Learn how clinical trials may fit the R&D Tax Incentive's core and supporting definitions, the evidence you need, and how GrantsMAX prepares your pack for your
Clinical trials sit at the intersection of scientific discovery, strict regulation, and substantial financial commitment. For Australian businesses in pharmaceuticals, biotechnology, medical devices, and digital health, the costs of running a trial can quickly run into the millions. The Research and Development Tax Incentive may offset a portion of those costs, but only if the activities, evidence, and structure meet the program’s definitions.

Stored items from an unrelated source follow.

/-! ### The condition monitor and the ledger -/

/-- The condition monitor (R435 to R451). An evaluation takes the readings into the trends, wants only tighter working
values, and touches no register but status and context pages; a wanted one is applied at a tick with its event and entry,
unless it fails its checks, the queue is full, or it is no longer tighter; an approved loosening likewise. Proposals lapse;
a baseline ends with the medians; the counters and the trends are written; the front entry of the ledger goes to its slot,
and the next that waits enters. Working fields lie in the bank and axis windows (R440). A Dexcy record is complete when DONE
sets. -/
def Obligations.ConditionsAreMonitored : Prop := ∀ s : State,
  let spared := fun (t : State) (l : List (Nat × Nat)) => ∀ a, (∀ x ∈ l, a < x.1 ∨ x.1 + x.2 ≤ a) →
    t.ledgerWord a = s.ledgerWord a
  let replanned := fun (u : State) (w : Target) (t : State) => ∃ y x,
    let old := s.reg w.off
    let v := workClamp u w.kind w.off w.value
    let new := workPut w.kind old v
    y.reg w.off = new ∧ RegsBut [w.off] s y ∧
    y.buf w.off = (if Nat.land (s.dirtyBits w.off).toNat (workMask w.kind w.off) = 0 then workPut w.kind (s.buf w.off) v
      else s.buf w.off) ∧ (∀ o, o ≠ w.off → y.buf o = s.buf o) ∧
    y = { u with regs := y.regs, bufs := y.bufs, lcs := { s.lcs with store := y.lcs.store } } ∧
    Notified 0 ⟨0x16, 736, w.off, s.now, old.toNat, new.toNat, none, false⟩ y x ∧
    Handed (x.ledPush 6 [BitVec.ofNat 32 w.off, old, new, BitVec.ofNat 32 w.prop]) t
  (∀ ring, s.cndRuns → Gives (.cndEvaluation ring) s fun t =>
    let u := s.advTo (s.cnd.evalAt + msClk (1000 * s.rd F.CND_CFG_EVAL))
    t.clk = u.clk ∧ t.cnd.evalAt = u.clk ∧ t.cnd.acc = [] ∧
    (s.cnd.acc.Pairwise (fun a b => (a.1, a.2.1) ≠ (b.1, b.2.1)) → ∀ q o v, (q, o, v) ∈ s.cnd.acc → q ∉ [7, 8, 9] →
      t.cnd.trend.find? (fun x => x.1 = q && x.2.1 = o) = some (q, o, v, u.clk)) ∧
    (∀ w ∈ t.cnd.wants, w ∈ s.cnd.wants ∨
      (w.prop = 0 ∧ tighterThan w.kind w.value (workGet w.kind (s.reg w.off)) ∧ s.flag F.CND_CFG_REPLAN)) ∧
    t.cnd.base = s.cnd.base ∧ (s.cnd.baseAt = none → t.cnd.hist = s.cnd.hist ∧ t.cnd.starts = s.cnd.starts) ∧
    (s.cnd.baseAt ≠ none → ∀ q o v, (q, o, v) ∈ s.cnd.acc → q ∈ [1, 2, 3, 5] → findReading q o s.cnd.base = none →
      (∀ y ∈ s.cnd.starts, ¬(y.1 = q ∧ y.2.1 = o)) → (q, o, u.clk) ∈ t.cnd.starts ∧ (q, o, v) ∈ t.cnd.hist) ∧
    (s.flag F.CND_CFG_REPLAN = false → t.cnd.wants = s.cnd.wants ∧ t.cnd.props = s.cnd.props) ∧
    (∀ o, faultReg o = false → t.reg o = s.reg o) ∧ t.ledger.store = s.ledger.store ∧
    t = { u with
      regs := t.regs, seqDone := t.seqDone, cntNow := t.cntNow, ctxs := t.ctxs, portA := t.portA, portB := t.portB
      sent := t.sent, ledger := t.ledger, cnd := t.cnd }) ∧
  (∀ w, replanTime s → s.cnd.wants = [w] → 0x10000 ≤ w.off → w.off < 0x40000 →
    let u := { s with cnd := { s.cnd with wants := [] } }
    let old := s.reg w.off
    let now := workGet w.kind old
    let new := workPut w.kind old (workClamp u w.kind w.off w.value)
    (tighterThan w.kind w.value now → new ≠ old → workOk u w.off new → s.ledFull = false → CanNotify s 0 →
      Gives .cndReplanApply s (replanned u w)) ∧
    (tighterThan w.kind w.value now → new ≠ old → workOk u w.off new = false → Gives .cndReplanApply s (Handed
      (u.alertIf (kindQuantity w.kind) (kindObject w.kind w.off) true false (workClamp u w.kind w.off w.value) now))) ∧
    (tighterThan w.kind w.value now → (new = old ∨ (workOk u w.off new ∧ s.ledFull)) → Gives .cndReplanApply s (Handed u)) ∧
    (w.value = now → Gives .cndReplanApply s (Handed u)) ∧
    (tighterThan w.kind w.value now = false → w.value ≠ now → Gives .cndReplanApply s (Handed
      (u.ledPush 6 [BitVec.ofNat 32 w.off, old, old, 0#32])))) ∧
  (∀ p : Prop_, replanTime s → (s.cnd.props.filter fun x => x.ok) = [p] → s.ledFull = false →
    0x10000 ≤ p.off → p.off < 0x40000 →
    let u := { s with cnd := { s.cnd with
      props := s.cnd.props.filter fun x => !(x.off = p.off && x.kind = p.kind)
      looser := s.cnd.looser.filter fun x => !(x.1 = p.off && x.2.1 = p.kind) } }
    let v := workGet p.kind (BitVec.ofNat 32 p.value)
    let now := workGet p.kind (s.reg p.off)
    let new := workPut p.kind (s.reg p.off) (workClamp u p.kind p.off v)
    (tighterThan p.kind now v → new ≠ s.reg p.off → workOk u p.off new → CanNotify s 0 →
      Gives .cndLoosenApply s (replanned u ⟨p.off, p.kind, v, p.num⟩)) ∧
    (tighterThan p.kind now v = false → Gives .cndLoosenApply s (Handed u))) ∧
  (∀ p ∈ s.cnd.props, p.ok = false → (∀ x ∈ s.cnd.props, x.ok = false → p.made ≤ x.made) →
    Gives .proposalExpiry s fun t =>
      let u := s.advTo (p.made + s.rd F.CND_CFG_PROP_TMO * hourClk)
      t = { u with cnd := { s.cnd with
        props := s.cnd.props.filter fun x => x.ok || u.clk < x.made + s.rd F.CND_CFG_PROP_TMO * hourClk } }) ∧
  (∀ c ∈ s.cnd.starts, (∀ y ∈ s.cnd.starts, c.2.2 ≤ y.2.2) → s.cndRuns → Gives .baselineComplete s fun t =>
    let u := s.advTo (c.2.2 + dayClk)
    let ends := fun q o : Nat => s.cnd.starts.any fun y => y.1 = q && y.2.1 = o && y.2.2 + dayClk ≤ u.clk
    (∀ x ∈ allObjects, findReading x.1 x.2 t.cnd.base = if ends x.1 x.2 then
      some (medianInt ((s.cnd.hist.filter fun y => y.1 = x.1 && y.2.1 = x.2).map (·.2.2))) else findReading x.1 x.2 s.cnd.base) ∧
    t.cnd = { s.cnd with
      base := t.cnd.base, baseGtc := u.now, hist := s.cnd.hist.filter fun y => !ends y.1 y.2.1
      starts := s.cnd.starts.filter fun y => !ends y.1 y.2.1 } ∧
    (∀ j, j < 128 → t.ledgerWord (0x200 + 4 * j) =
      BitVec.ofNat 32 (base16 t 1 (2 * j) + 65536 * base16 t 1 (2 * j + 1))) ∧ spared t [(0x200, 0x600)] ∧
    t = { u with cnd := t.cnd, ledger := { s.ledger with store := t.ledger.store } }) ∧
  (s.powered 1 → s.powered 5 → s.lcState ≠ lcBlank → s.lcState ≠ lcRetired → Gives .counterSnapshot s fun t =>
    let u := s.advTo (s.cnd.snapAt + hourClk)
    let at_ := 0x800 + 512 * (t.counter 0 % 16)
    t.counter 0 = min (s.counter 0 + 1) (2 ^ 32 - 1) ∧ t.counter 4 = min (lastSeq s) (2 ^ 32 - 1) ∧
    (∀ o, o ≠ 0 → o ≠ 4 → t.counter o = s.counter o) ∧
    (∀ j, j < 120 → t.ledgerWord (at_ + 4 * j) = BitVec.ofNat 32 (t.counter (4 * j))) ∧ spared t [(at_, 512)] ∧
    t = { u with
      ledger := { s.ledger with store := t.ledger.store, ended := false }
      cnd := { s.cnd with counts := t.cnd.counts, snapAt := u.clk } }) ∧
  (∀ e es, s.ledger.queue = e :: es → s.powered 5 → ∀ fails : Fin 4,
    let u := s.advTo (s.clk + msClk 1)
    let l := s.ledger
    let slot := e.seq % 864
    let pin := match pinnedAt e.typ with | some a => [(a, 64)] | none => []
    let fed := fun t : State => t.ledger.queue = es ++ (if 256 ≤ es.length then [] else
      match (l.reserve ++ l.waits).head? with
      | some x => [{ x with seq := l.nextSeq }]
      | none => if l.dropped = 0 then [] else
          [⟨l.nextSeq, 0xB, u.now, [BitVec.ofNat 32 l.dropped, BitVec.ofNat 32 l.lastType, 0#32, 0#32], none⟩])
    let pinned := fun t : State => ∀ x ∈ pin, ∀ j, j < 16 → t.ledgerWord (x.1 + 4 * j) = (entryWords e true).getD j 0#32
    (slot ∈ l.bad → Gives (.ledgerSlotWrite fails) s fun t => fed t ∧ pinned t ∧ spared t pin ∧ t.ledger.bad = l.bad ∧
      t = { u with ledger := t.ledger }) ∧
    (slot ∉ l.bad → fails ≠ 3 → Gives (.ledgerSlotWrite fails) s fun t => fed t ∧ t.ledger.bad = l.bad ∧
      (∀ j, j < 16 → t.ledgerWord (0x2800 + 64 * slot + 4 * j) = (entryWords e false).getD j 0#32) ∧
      pinned t ∧ spared t ((0x2800 + 64 * slot, 64) :: pin) ∧ t = { u with ledger := t.ledger }) ∧
    (slot ∉ l.bad → fails = 3 → s.powered 1 → Gives (.ledgerSlotWrite fails) s fun t => ∃ v,
      Tripped 31 false { u with ledger := { l with queue := es, bad := l.bad ++ [slot], store := t.ledger.store } } v ∧
      t = { v with ledger := t.ledger } ∧ pinned t ∧ spared t pin ∧ t.ledger.bad = l.bad ++ [slot])) ∧
  (∀ c, s.cnd.dexAt = some c → Gives .dexcyBuildDone s fun t => ∃ v,
    let u := s.advTo (c + msClk 20)
    let again := u.goNow F.CND_DXC_CTRL_GO && s.lcState ≠ lcBlank && s.lcState ≠ lcRetired
    let ws := dexcyWords u
    let tag := tagOf ws
    v.cnd = { s.cnd with dexAt := if again then some u.clk else none, dexcy := wordsBytes (ws ++ tag) } ∧
    v.flag F.CND_DXC_CTRL_GO = (again && s.flag F.CND_DXC_CTRL_GO) ∧
    v.flag F.CND_DXC_CTRL_DONE ∧ RegsBut [F.CND_DXC_CTRL_GO.off] s v ∧
    v = { u with regs := v.regs, cnd := v.cnd, seqDone := v.seqDone } ∧
    t = v.ledPush 0xD [s.reg (Reg.CND_DXC_NONCE 0), s.reg (Reg.CND_DXC_NONCE 1), tag.getD 0 0#32, tag.getD 1 0#32]) ∧
  (s.cndRuns → Gives .cndTrendEntry s fun t =>
    let u := s.advTo (s.cnd.trendAt + s.rd F.CND_CFG_TREND * hourClk)
    let words := fun y : Nat × Nat × Int × Nat => [BitVec.ofNat 32 y.1, BitVec.ofNat 32 y.2.1, BitVec.ofInt 32 y.2.2.1,
      BitVec.ofInt 32 ((findReading y.1 y.2.1 s.cnd.base).getD 0xFFFF)]
    (∀ e ∈ t.ledger.queue, e ∈ s.ledger.queue ∨
      (e.typ = 9 ∧ e.gtc = u.now ∧ ∃ y ∈ s.cnd.trend, e.data = words y)) ∧
    (s.ledger.queue.length ≤ 212 → s.ledger.reserve = [] → s.ledger.waits = [] → ∀ (b : Bank) (q : Nat), 1 ≤ q → q ≤ 11 →
      ∀ y, worst q (s.cnd.trend.filter fun y => y.1 = q && ofBank q y.2.1 b) = some y →
        ∃ e ∈ t.ledger.queue, e.typ = 9 ∧ e.data = words y) ∧
    t.cnd = { s.cnd with trendAt := u.clk } ∧ t.ledger.store = s.ledger.store ∧ RegsBut [Reg.CND_STAT] s t ∧
    t = { u with regs := t.regs, cnd := t.cnd, ledger := t.ledger, seqDone := t.seqDone })
end

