@[simp] theorem State.addCounter_pending (o n : Nat) : (s.addCounter o n).pending = s.pending := State.setCounter_pending _ _ _
@[simp] theorem State.addCounter_regs (o n : Nat) : (s.addCounter o n).regs = s.regs := State.setCounter_regs _ _ _
@[simp] theorem State.addCounter_bufs (o n : Nat) : (s.addCounter o n).bufs = s.bufs := State.setCounter_bufs _ _ _
@[simp] theorem State.addCounter_dirty (o n : Nat) : (s.addCounter o n).dirty = s.dirty := State.setCounter_dirty _ _ _
@[simp] theorem State.addCounter_loHeld (o n : Nat) : (s.addCounter o n).loHeld = s.loHeld := State.setCounter_loHeld _ _ _
@[simp] theorem State.addCounter_seqDone (o n : Nat) : (s.addCounter o n).seqDone = s.seqDone := State.setCounter_seqDone _ _ _
@[simp] theorem State.addCounter_cntNow (o n : Nat) : (s.addCounter o n).cntNow = s.cntNow := State.setCounter_cntNow _ _ _
@[simp] theorem State.addCounter_inClk (o n : Nat) : (s.addCounter o n).inClk = s.inClk := State.setCounter_inClk _ _ _
@[simp] theorem State.addCounter_clk (o n : Nat) : (s.addCounter o n).clk = s.clk := State.setCounter_clk _ _ _
@[simp] theorem State.addCounter_gtc (o n : Nat) : (s.addCounter o n).gtc = s.gtc := State.setCounter_gtc _ _ _
@[simp] theorem State.addCounter_gtcRuns (o n : Nat) : (s.addCounter o n).gtcRuns = s.gtcRuns := State.setCounter_gtcRuns _ _ _
@[simp] theorem State.addCounter_ticking (o n : Nat) : (s.addCounter o n).ticking = s.ticking := State.setCounter_ticking _ _ _
@[simp] theorem State.addCounter_tickClk (o n : Nat) : (s.addCounter o n).tickClk = s.tickClk := State.setCounter_tickClk _ _ _
@[simp] theorem State.addCounter_tickGtc (o n : Nat) : (s.addCounter o n).tickGtc = s.tickGtc := State.setCounter_tickGtc _ _ _
@[simp] theorem State.addCounter_half (o n : Nat) : (s.addCounter o n).half = s.half := State.setCounter_half _ _ _
@[simp] theorem State.addCounter_latches (o n : Nat) : (s.addCounter o n).latches = s.latches := State.setCounter_latches _ _ _
@[simp] theorem State.addCounter_horizon (o n : Nat) : (s.addCounter o n).horizon = s.horizon := State.setCounter_horizon _ _ _
@[simp] theorem State.addCounter_cutoff (o n : Nat) : (s.addCounter o n).cutoff = s.cutoff := State.setCounter_cutoff _ _ _
@[simp] theorem State.addCounter_reqs (o n : Nat) : (s.addCounter o n).reqs = s.reqs := State.setCounter_reqs _ _ _
@[simp] theorem State.addCounter_portA (o n : Nat) : (s.addCounter o n).portA = s.portA := State.setCounter_portA _ _ _
@[simp] theorem State.addCounter_portB (o n : Nat) : (s.addCounter o n).portB = s.portB := State.setCounter_portB _ _ _
@[simp] theorem State.addCounter_ctxs (o n : Nat) : (s.addCounter o n).ctxs = s.ctxs := State.setCounter_ctxs _ _ _
@[simp] theorem State.addCounter_streams (o n : Nat) : (s.addCounter o n).streams = s.streams := State.setCounter_streams _ _ _
@[simp] theorem State.addCounter_sent (o n : Nat) : (s.addCounter o n).sent = s.sent := State.setCounter_sent _ _ _
@[simp] theorem State.addCounter_ops (o n : Nat) : (s.addCounter o n).ops = s.ops := State.setCounter_ops _ _ _
@[simp] theorem State.addCounter_plans (o n : Nat) : (s.addCounter o n).plans = s.plans := State.setCounter_plans _ _ _
@[simp] theorem State.addCounter_banks (o n : Nat) : (s.addCounter o n).banks = s.banks := State.setCounter_banks _ _ _
@[simp] theorem State.addCounter_fcs (o n : Nat) : (s.addCounter o n).fcs = s.fcs := State.setCounter_fcs _ _ _
@[simp] theorem State.addCounter_hbs (o n : Nat) : (s.addCounter o n).hbs = s.hbs := State.setCounter_hbs _ _ _
@[simp] theorem State.addCounter_coils (o n : Nat) : (s.addCounter o n).coils = s.coils := State.setCounter_coils _ _ _
@[simp] theorem State.addCounter_clps (o n : Nat) : (s.addCounter o n).clps = s.clps := State.setCounter_clps _ _ _
@[simp] theorem State.addCounter_less (o n : Nat) : (s.addCounter o n).less = s.less := State.setCounter_less _ _ _
@[simp] theorem State.addCounter_fbks (o n : Nat) : (s.addCounter o n).fbks = s.fbks := State.setCounter_fbks _ _ _
@[simp] theorem State.addCounter_gdrs (o n : Nat) : (s.addCounter o n).gdrs = s.gdrs := State.setCounter_gdrs _ _ _
@[simp] theorem State.addCounter_adcs (o n : Nat) : (s.addCounter o n).adcs = s.adcs := State.setCounter_adcs _ _ _
@[simp] theorem State.addCounter_ledger (o n : Nat) : (s.addCounter o n).ledger = s.ledger := State.setCounter_ledger _ _ _
@[simp] theorem State.addCounter_tbs (o n : Nat) : (s.addCounter o n).tbs = s.tbs := State.setCounter_tbs _ _ _
@[simp] theorem State.addCounter_ckg (o n : Nat) : (s.addCounter o n).ckg = s.ckg := State.setCounter_ckg _ _ _
@[simp] theorem State.addCounter_pmu (o n : Nat) : (s.addCounter o n).pmu = s.pmu := State.setCounter_pmu _ _ _
@[simp] theorem State.addCounter_lcs (o n : Nat) : (s.addCounter o n).lcs = s.lcs := State.setCounter_lcs _ _ _
@[simp] theorem State.addCounter_freeCtr (o n : Nat) : (s.addCounter o n).freeCtr = s.freeCtr := State.setCounter_freeCtr _ _ _
@[simp] theorem State.addCounter_reg (o n : Nat) (j : Nat) : (s.addCounter o n).reg j = s.reg j := by
  unfold State.reg; rw [State.addCounter_regs]
@[simp] theorem State.addCounter_rd (o n : Nat) (g : Fld) : (s.addCounter o n).rd g = s.rd g := by
  unfold State.rd; rw [State.addCounter_reg]
@[simp] theorem State.addCounter_flag (o n : Nat) (g : Fld) : (s.addCounter o n).flag g = s.flag g := by
  unfold State.flag; rw [State.addCounter_rd]
@[simp] theorem State.addCounter_rdS (o n : Nat) (g : Fld) : (s.addCounter o n).rdS g = s.rdS g := by
  unfold State.rdS; rw [State.addCounter_rd]

theorem State.advTo_of_le {c : Nat} (h : c ≤ s.clk) : s.advTo c = s := if_pos h

/-- Time moves to clock c, or stands where c has passed. -/
@[simp] theorem State.clk_advTo (c : Nat) : (s.advTo c).clk = max s.clk c := by
  unfold State.advTo
  split
  · omega
  · simp only; omega

/-- Registers other than the one whose field sets keep their words. -/
theorem State.reg_sqcMask_ne {o j : Nat} (m : Nat) (h : j ≠ o) : (s.sqcMask o m).reg j = s.reg j := by
  obtain ⟨w, b, e⟩ := s.sqcMask_shape o m
  rw [e]
  exact State.reg_setReg_ne s _ h

theorem State.reg_sqc_ne {f : Fld} {j : Nat} (h : j ≠ f.off) : (s.sqc f).reg j = s.reg j := State.reg_sqcMask_ne s _ h

theorem State.reg_cnt_ne {f : Fld} {j : Nat} (n : Nat) (h : j ≠ f.off) : (s.cnt f n).reg j = s.reg j :=
  State.reg_wr_ne s _ h

theorem State.reg_cntWrap_ne {f : Fld} {j : Nat} (h : j ≠ f.off) : (s.cntWrap f).reg j = s.reg j := State.reg_wr_ne s _ h

/-- A saturating counter takes its increments (R73). -/
theorem State.rd_cnt_self {f : Fld} (h : f.ok) (n : Nat) :
    (s.cnt f n).rd f = min (s.rd f + n) (2 ^ (f.hi + 1 - f.lo) - 1) := by
  have : (s.cnt f n).rd f = (s.wr f (min (s.rd f + n) (2 ^ (f.hi + 1 - f.lo) - 1))).rd f := rfl
  rw [this, State.rd_wr_self _ h]
  refine Nat.mod_eq_of_lt ?_
  have := Nat.two_pow_pos (f.hi + 1 - f.lo)
  omega

/-- A field of one bit is set by the value 1 and cleared by the value 0. -/
theorem State.flag_wr_self {f : Fld} (h : f.ok) (v : Nat) : (s.wr f v).flag f = Decidable.decide (v % 2 = 1) := by
  unfold State.flag
  rw [State.rd_wr_self _ h]
  have : 0 < f.hi + 1 - f.lo := by
    simp only [Fld.ok, Bool.and_eq_true, decide_eq_true_eq] at h; omega
  obtain ⟨k, hk⟩ : ∃ k, f.hi + 1 - f.lo = k + 1 := ⟨f.hi - f.lo, by
    simp only [Fld.ok, Bool.and_eq_true, decide_eq_true_eq] at h; omega⟩
  rw [hk, Nat.pow_succ, Nat.mul_comm, Nat.mod_mul_right_mod]

/-- Hardware sets a status field: it reads as set (R72). -/
theorem State.flag_sqc {f : Fld} (h : f.ok) (hb : f.hi < 24) : (s.sqc f).flag f := by
  simp only [Fld.ok, Bool.and_eq_true, decide_eq_true_eq] at h
  have key : ∀ w : Word, (w ||| BitVec.ofNat 32 (2 ^ f.lo)).toNat / 2 ^ f.lo % 2 = 1 := by
    intro w
    have : (w ||| BitVec.ofNat 32 (2 ^ f.lo)).toNat.testBit f.lo := by
      have h2 : 2 ^ f.lo < 2 ^ 32 := Nat.pow_lt_pow_right (by omega) (by omega)
      rw [BitVec.toNat_or, Nat.testBit_or, BitVec.toNat_ofNat, Nat.mod_eq_of_lt h2, Nat.testBit_two_pow_self]
      simp
    rw [Nat.testBit_eq_decide_div_mod_eq, decide_eq_true_eq] at this
    exact this
  have low : ∀ w : Word, w.toNat / 2 ^ f.lo % 2 = 1 → f.get w % 2 = 1 := by
    intro w hw
    unfold Fld.get bits
    obtain ⟨k, hk⟩ : ∃ k, f.hi + 1 - f.lo = k + 1 := ⟨f.hi - f.lo, by omega⟩
    rw [hk, Nat.pow_succ, Nat.mul_comm, Nat.mod_mul_right_mod, hw]
  have seen : ∀ w b, State.reg { s.setReg f.off w with seqDone := b } f.off = w := fun w _ => State.reg_setReg_self s _ w
  unfold State.flag State.rd State.sqc State.sqcMask
  dsimp only
  split
  · simp only [decide_eq_true_eq]
    rw [seen]
    exact low _ (key _)
  · simp only [decide_eq_true_eq]
    rw [seen, Fld.get_put_apart (f := ⟨f.off, 31, 24⟩) rfl]
    · exact low _ (key _)
    · simp only [Fld.ok, Bool.and_eq_true, decide_eq_true_eq]; omega
    · simp only [Fld.apart, Bool.or_eq_true, decide_eq_true_eq]; omega

end Sys2Proof.Machine
end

This guide walks through how clinical-trial activity can be framed as core or supporting R&D activities under the incentive, what substantiation the ATO and AusIndustry expect, and the critical role that ethics, regulatory, and accounting records play. It is general information only, not tax, financial, or legal advice. Every business’s circumstances are different, and you should confirm your position with a registered tax agent who understands the R&D Tax Incentive. Always check the current income year rules with the Australian Taxation Office and AusIndustry, because program details can change.
GrantsMAX does not lodge or maximise your claim. It prepares an evidence-backed application pack from your own accounting data, which your registered tax agent reviews, refines, and lodges. You own the claim throughout.
Before you assess individual trial activities, you need a few foundations in place. Skipping these can lead to a claim that fails review or an ATO audit.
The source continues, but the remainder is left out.